Regular Kidney Screenings for Seniors

While kidney disease can happen at any time, people over 60 are more likely to develop it. Additionally, if you have risk factors like heart disease, diabetes, obesity, and/or family/genetic history of kidney disorders, your risk of kidney disease is higher. Because kidney disease affects so many people and often presents with very few symptoms, regular kidney screening is the most effective way for early diagnosis and treatment. In this article, we’ll go over the most common types of kidney screening and the importance of regular kidney screenings for seniors. 

Kidney Screening Options 

  • Urine tests are effective in catching kidney disease early on because one of the earliest signs of kidney disease is when protein leaks into your urine.
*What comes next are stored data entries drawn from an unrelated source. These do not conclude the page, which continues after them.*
-- ==== Sys2Proof/Machine/Store.lean ====
section
/-! DEFINITION. The record store: the row table, the free-row stack, the key index and the digests (01). -/

namespace Sys2Proof.Machine

/-! ### The row table (01, R10; log 12) -/

/-- The row table: (row, record), rows strictly rising; an unlisted row is free. -/
abbrev RowTable := List (Nat × Record)

/-- The table's canonical form: rows strictly rising. -/
abbrev Memory.wf (t : RowTable) : Prop := t.Pairwise fun a b => a.1 < b.1

/-- What a row holds: its record, or `none` for a free row (01, R10 and R22). -/
def Memory.read (t : RowTable) (row : Nat) : Option Record := (t.find? fun c => c.1 == row).map Prod.snd

/-- Write a record into a row, keeping the rows in rising order. -/
def Memory.write (t : RowTable) (row : Nat) (r : Record) : RowTable :=
  match t with
  | [] => [(row, r)]
  | c :: rest =>
    if row < c.1 then (row, r) :: c :: rest
    else if row = c.1 then (row, r) :: rest
    else c :: Memory.write rest row r

/-- Free a row: it holds no record and its former content is not kept (01, R10). -/
def Memory.free (t : RowTable) (row : Nat) : RowTable := t.filter fun c => c.1 != row

/-- What a row of the store holds (01, R22). -/
def Store.row (s : Store) (row : Nat) : Option Record := Memory.read s.rows row

/-- The row is in the profile (01, R8). -/
def Store.rowInProfile (s : Store) (p : Profile) (row : Nat) : Bool :=
  match s.row row with
  | some r => p.accepts r.key.kind
  | none => false

/-- Segments of the store (01, R11). -/
def Store.segments (s : Store) : Nat := s.size / Config.segmentRows

/-! ### The free-row stack (01, R15; log 9) -/

/-- The free-row stack, its top first. -/
def Store.freeRows (s : Store) : List Nat := s.freed ++ List.range' s.fresh (s.size - s.fresh)

/-- The number of free rows (01, R15). -/
def Store.freeCount (s : Store) : Nat := s.freed.length + (s.size - s.fresh)

/-- The row on top of the stack. -/
def Store.topRow (s : Store) : Option Nat :=
  match s.freed with
  | row :: _ => some row
  | [] => if s.fresh < s.size then some s.fresh else none

/-- The stack without its top. -/
def Store.popRow (s : Store) : Store :=
  match s.freed with
  | _ :: rest => { s with freed := rest }
  | [] => { s with fresh := s.fresh + 1 }

/-- A row pushed onto the stack. -/
def Store.pushRow (s : Store) (row : Nat) : Store := { s with freed := row :: s.freed }

/-! ### The key index (01, R16 to R19; log 16) -/

/-- Buckets of the key index (01, R16). -/
def Store.buckets (s : Store) : Nat := s.size / 4

/-- The bucket of a canonical key (01, R16). -/
def Store.bucketOf (s : Store) (k : Key) : Nat := (crc32 k.encode).toNat % s.buckets

/-- The way holds the key in the bucket. -/
def Way.holds (w : Way) (bucket : Nat) (k : Key) : Bool := w.bucket == bucket && w.entry.key == k

/-- Lookup of a canonical key: the ways of its bucket, then the overflow list (01, R17). -/
def Store.lookup (s : Store) (k : Key) : Option Nat :=
  match s.ways.find? fun w => w.holds (s.bucketOf k) k with
  | some w => some w.entry.row
  | none => (s.overflow.find? fun e => e.key == k).map IndexEntry.row

/-- Occupied ways of a bucket. -/
def Store.bucketLoad (s : Store) (bucket : Nat) : Nat := s.ways.countP fun w => w.bucket == bucket

/-- The index can place the key (01, R18). -/
def Store.canPlace (s : Store) (k : Key) : Bool :=
  decide (s.bucketLoad (s.bucketOf k) < Config.bucketWays) || decide (s.overflow.length < Config.overflowCapacity)

/-- Place an entry in a free way of its bucket, or else at the tail of the overflow list (01, R18). -/
def Store.placeEntry (s : Store) (e : IndexEntry) : Store :=
  if s.bucketLoad (s.bucketOf e.key) < Config.bucketWays then
    { s with ways := { bucket := s.bucketOf e.key, entry := e } :: s.ways }
  else { s with overflow := s.overflow ++ [e] }

/-- Remove a key's entry. An entry that stood in a way leaves it free, and the oldest overflow entry of the same bucket
moves into it; an entry that stood in the overflow list only leaves it (01, R19). -/
def Store.removeEntry (s : Store) (k : Key) : Store :=
  let bucket := s.bucketOf k
  if s.ways.any fun w => w.holds bucket k then
    let ways := s.ways.eraseP fun w => w.holds bucket k
    match s.overflow.find? fun e => s.bucketOf e.key == bucket with
    | some e =>
      { s with ways := { bucket, entry := e } :: ways
               overflow := s.overflow.eraseP fun e => s.bucketOf e.key == bucket }
    | none => { s with ways }
  else { s with overflow := s.overflow.eraseP fun e => e.key == k }

/-! ### Digests (01, R20 and R21) -/

/-- The digest of a segment in a profile (01, R22). -/
def Store.digest (s : Store) (p : Profile) (segment : Nat) : Word32 :=
  match p with
  | .full => s.fullDigests.getD segment 0
  | .compact => s.compactDigests.getD segment 0

/-- XOR a value into one digest of a list. -/
def xorAt (l : List Word32) (i : Nat) (d : Word32) : List Word32 := l.modify i fun x => x ^^^ d

/-- XOR a record's contributions through the digests of a segment (01, R21); XORing in and out are one operation, and a
profile that does not accept the record's kind has a contribution of 0. -/
def Store.xorRecord (s : Store) (segment : Nat) (r : Record) : Store :=
  { s with fullDigests := xorAt s.fullDigests segment (r.digest .full)
           compactDigests := xorAt s.compactDigests segment (r.digest .compact) }

/-- The segment of a row (01, R11). -/
def segmentOf (row : Nat) : Nat := row / Config.segmentRows

/-! ### The admitted changes on the store (02, R29 to R31) -/

/-- Write the content of a row. -/
def Store.writeRow (s : Store) (row : Nat) (r : Record) : Store := { s with rows := Memory.write s.rows row r }

/-- Free the content of a row. -/
def Store.freeRow (s : Store) (row : Nat) : Store := { s with rows := Memory.free s.rows row }

/-- INSERT of a record into the row on top of the stack (02, R29). -/
def Store.insert (s : Store) (row : Nat) (r : Record) : Store :=
  ((s.popRow.writeRow row r).placeEntry { key := r.key, row }).xorRecord (segmentOf row) r

/-- UPDATE of the record in a row (02, R30). -/
def Store.update (s : Store) (row : Nat) (old new : Record) : Store :=
  ((s.writeRow row new).xorRecord (segmentOf row) old).xorRecord (segmentOf row) new

/-- RETIRE of a key whose record stands in a row (02, R31). -/
def Store.retire (s : Store) (k : Key) (row : Nat) (old : Record) : Store :=
  (((s.removeEntry k).xorRecord (segmentOf row) old).freeRow row).pushRow row

/-! ### STORE_INIT (01, R12 and R13) and resets (01, R23) -/

/-- The allowed size a requested size is rounded up to (01, R12). -/
def roundSize (requested : Nat) : Nat :=
  if requested ≤ 65536 then 65536
  else if requested ≤ 131072 then 131072
  else if requested ≤ 262144 then 262144
  else 524288

/-- The store as initialisation begins (01, R12): it holds nothing yet. -/
def Store.begin (s : Store) (size : Nat) : Store :=
  { s with phase := .initializing, size, rows := [], freed := [], fresh := size, ways := [], overflow := []
           fullDigests := [], compactDigests := [] }

/-- The store at the completion of initialisation (01, R13): every row free, row 0 on top of the stack, the index empty,
every digest 0. -/
def Store.complete (s : Store) : Store :=
  { s with phase := .initialized, rows := [], freed := [], fresh := 0, ways := [], overflow := []
           fullDigests := List.replicate s.segments 0, compactDigests := List.replicate s.segments 0 }

/-- The store after SOFT_RESET (01, R23): kept exactly when INITIALIZED, else as after power-on. -/
def Store.softReset (s : Store) : Store := if s.phase = .initialized then s else Store.reset

end Sys2Proof.Machine
end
If you have no other indications of kidney disease, this will most likely be the kidney screening test your doctor uses. They may use a dipstick urine test as part of an overall urinalysis to test for albumin, a protein created by your liver, although it won’t give them the specific measurement of this protein. A urine albumin-to-creatinine ratio (UACR) is another urine test that gives more specific results and may be used to monitor your protein levels even if you’re diagnosed with kidney disease. 
  • Blood tests are another way to determine how well your kidneys are working because your kidneys, when they’re working properly, should filter out waste, toxins, and extra fluid from your blood. If they’re not working properly though, various blood tests, like the serum creatinine blood test, glomerular filtration rate (GFR), and blood urea nitrogen (BUN), will test what levels of different toxins and waste products are in your blood. 
  • Blood pressure is a leading cause of kidney disease and failure, so monitoring your blood pressure may be something else your doctor wants to do to stay on top of your kidney function. 
  • Imaging tests can also be done to look at your kidney and see if there are problems or damage. These allow your doctor to see how well blood is flowing to your kidneys or if there is a blockage or narrowing in your blood vessels. 
  • Kidney biopsies can be done to check for signs of damage or disease as well. This is a procedure where a small piece of your kidney tissues is removed using a thin needle inserted through your skin and examined under a microscope. 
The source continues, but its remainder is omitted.